When I boot my laptop my power policy is pretty normal:
~> cpupower frequency-info
analyzing CPU 4:
driver: intel_pstate
CPUs which run at the same hardware frequency: 4
CPUs which need to have their frequency coordinated by software: 4
energy performance preference: balance_power
hardware limits: 400 MHz - 3.70 GHz
available cpufreq governors: performance powersave
current policy: frequency should be within 400 MHz and 3.70 GHz.
The governor "powersave" may decide which speed to use
within this range.
current CPU frequency: 1.90 GHz (asserted by call to kernel)
boost state support:
Supported: yes
Active: yes
However for some unknown reasons, usually after several hours after boot, the policy might be capped to 400MHz to 400MHz.

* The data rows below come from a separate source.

/-! ### `State.completeError` -/

@[simp] theorem State.completeError_params (s : State) (c : CmdError) : (s.completeError c).params = s.params := rfl
@[simp] theorem State.completeError_ie (s : State) (c : CmdError) : (s.completeError c).ie = s.ie := rfl
@[simp] theorem State.completeError_status (s : State) (c : CmdError) : (s.completeError c).status = s.status.completedError c := rfl
@[simp] theorem State.completeError_cmd (s : State) (c : CmdError) : (s.completeError c).cmd = s.cmd := rfl
@[simp] theorem State.completeError_mod (s : State) (c : CmdError) : (s.completeError c).mod = s.mod := rfl
@[simp] theorem State.completeError_root (s : State) (c : CmdError) : (s.completeError c).root = s.root := rfl
@[simp] theorem State.completeError_rootInv (s : State) (c : CmdError) : (s.completeError c).rootInv = s.rootInv := rfl
@[simp] theorem State.completeError_opa (s : State) (c : CmdError) : (s.completeError c).opa = s.opa := rfl
@[simp] theorem State.completeError_opb (s : State) (c : CmdError) : (s.completeError c).opb = s.opb := rfl
@[simp] theorem State.completeError_result (s : State) (c : CmdError) : (s.completeError c).result = s.result := rfl
@[simp] theorem State.completeError_srca (s : State) (c : CmdError) : (s.completeError c).srca = s.srca := rfl
@[simp] theorem State.completeError_srcb (s : State) (c : CmdError) : (s.completeError c).srcb = s.srcb := rfl
@[simp] theorem State.completeError_dst (s : State) (c : CmdError) : (s.completeError c).dst = s.dst := rfl
@[simp] theorem State.completeError_dmem (s : State) (c : CmdError) : (s.completeError c).dmem = s.dmem := rfl
@[simp] theorem State.completeError_rstN (s : State) (c : CmdError) : (s.completeError c).rstN = s.rstN := rfl
@[simp] theorem State.completeError_response (s : State) (c : CmdError) : (s.completeError c).response = s.response := rfl
@[simp] theorem State.completeError_draws (s : State) (c : CmdError) : (s.completeError c).draws = s.draws := rfl
@[simp] theorem State.completeError_inputs (s : State) (c : CmdError) : (s.completeError c).inputs = s.inputs := rfl

/-! ### `State.dropWrite` -/

@[simp] theorem State.dropWrite_params (s : State) : (s.dropWrite).params = s.params := rfl
@[simp] theorem State.dropWrite_ie (s : State) : (s.dropWrite).ie = s.ie := rfl
@[simp] theorem State.dropWrite_status (s : State) : (s.dropWrite).status = s.status.withHazard := rfl
@[simp] theorem State.dropWrite_cmd (s : State) : (s.dropWrite).cmd = s.cmd := rfl
@[simp] theorem State.dropWrite_mod (s : State) : (s.dropWrite).mod = s.mod := rfl
@[simp] theorem State.dropWrite_root (s : State) : (s.dropWrite).root = s.root := rfl
@[simp] theorem State.dropWrite_rootInv (s : State) : (s.dropWrite).rootInv = s.rootInv := rfl
@[simp] theorem State.dropWrite_opa (s : State) : (s.dropWrite).opa = s.opa := rfl
@[simp] theorem State.dropWrite_opb (s : State) : (s.dropWrite).opb = s.opb := rfl
@[simp] theorem State.dropWrite_result (s : State) : (s.dropWrite).result = s.result := rfl
@[simp] theorem State.dropWrite_srca (s : State) : (s.dropWrite).srca = s.srca := rfl
@[simp] theorem State.dropWrite_srcb (s : State) : (s.dropWrite).srcb = s.srcb := rfl
@[simp] theorem State.dropWrite_dst (s : State) : (s.dropWrite).dst = s.dst := rfl
@[simp] theorem State.dropWrite_dmem (s : State) : (s.dropWrite).dmem = s.dmem := rfl
@[simp] theorem State.dropWrite_rstN (s : State) : (s.dropWrite).rstN = s.rstN := rfl
@[simp] theorem State.dropWrite_response (s : State) : (s.dropWrite).response = s.response := rfl
@[simp] theorem State.dropWrite_draws (s : State) : (s.dropWrite).draws = s.draws := rfl
@[simp] theorem State.dropWrite_inputs (s : State) : (s.dropWrite).inputs = s.inputs := rfl

/-! ### `State.resetAction` -/

@[simp] theorem State.resetAction_params (s : State) : s.resetAction.params = s.params := rfl
@[simp] theorem State.resetAction_ie (s : State) : s.resetAction.ie = false := rfl
@[simp] theorem State.resetAction_status (s : State) : s.resetAction.status = Status.reset := rfl
@[simp] theorem State.resetAction_cmd (s : State) : s.resetAction.cmd = 0#32 := rfl
@[simp] theorem State.resetAction_mod (s : State) : s.resetAction.mod = 0#32 := rfl
@[simp] theorem State.resetAction_root (s : State) : s.resetAction.root = 0#32 := rfl
@[simp] theorem State.resetAction_rootInv (s : State) : s.resetAction.rootInv = 0#32 := rfl
@[simp] theorem State.resetAction_opa (s : State) : s.resetAction.opa = 0#32 := rfl
@[simp] theorem State.resetAction_opb (s : State) : s.resetAction.opb = 0#32 := rfl
@[simp] theorem State.resetAction_result (s : State) : s.resetAction.result = 0#32 := rfl
@[simp] theorem State.resetAction_srca (s : State) : s.resetAction.srca = 0#16 := rfl
@[simp] theorem State.resetAction_srcb (s : State) : s.resetAction.srcb = 0#16 := rfl
@[simp] theorem State.resetAction_dst (s : State) : s.resetAction.dst = 0#16 := rfl
@[simp] theorem State.resetAction_dmem (s : State) : s.resetAction.dmem = [] := rfl
@[simp] theorem State.resetAction_rstN (s : State) : s.resetAction.rstN = s.rstN := rfl
@[simp] theorem State.resetAction_response (s : State) : s.resetAction.response = s.response := rfl
@[simp] theorem State.resetAction_draws (s : State) : s.resetAction.draws = s.draws := rfl
@[simp] theorem State.resetAction_inputs (s : State) : s.resetAction.inputs = s.inputs := rfl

Notice how the performance preference did not change:
analyzing CPU 6:
driver: intel_pstate
CPUs which run at the same hardware frequency: 6
CPUs which need to have their frequency coordinated by software: 6
energy performance preference: balance_power
hardware limits: 400 MHz - 3.70 GHz
available cpufreq governors: performance powersave
current policy: frequency should be within 400 MHz and 400 MHz.
The governor "powersave" may decide which speed to use
within this range.
current CPU frequency: 400 MHz (asserted by call to kernel)
boost state support:
Supported: yes
Active: yes
Which renders my laptop pretty sluggish. I’ve never tweaked tuned
except happily dragging the “Power Profile” slider in KDE Energy Widget nor did I install any more power-related packages. How can I stop this?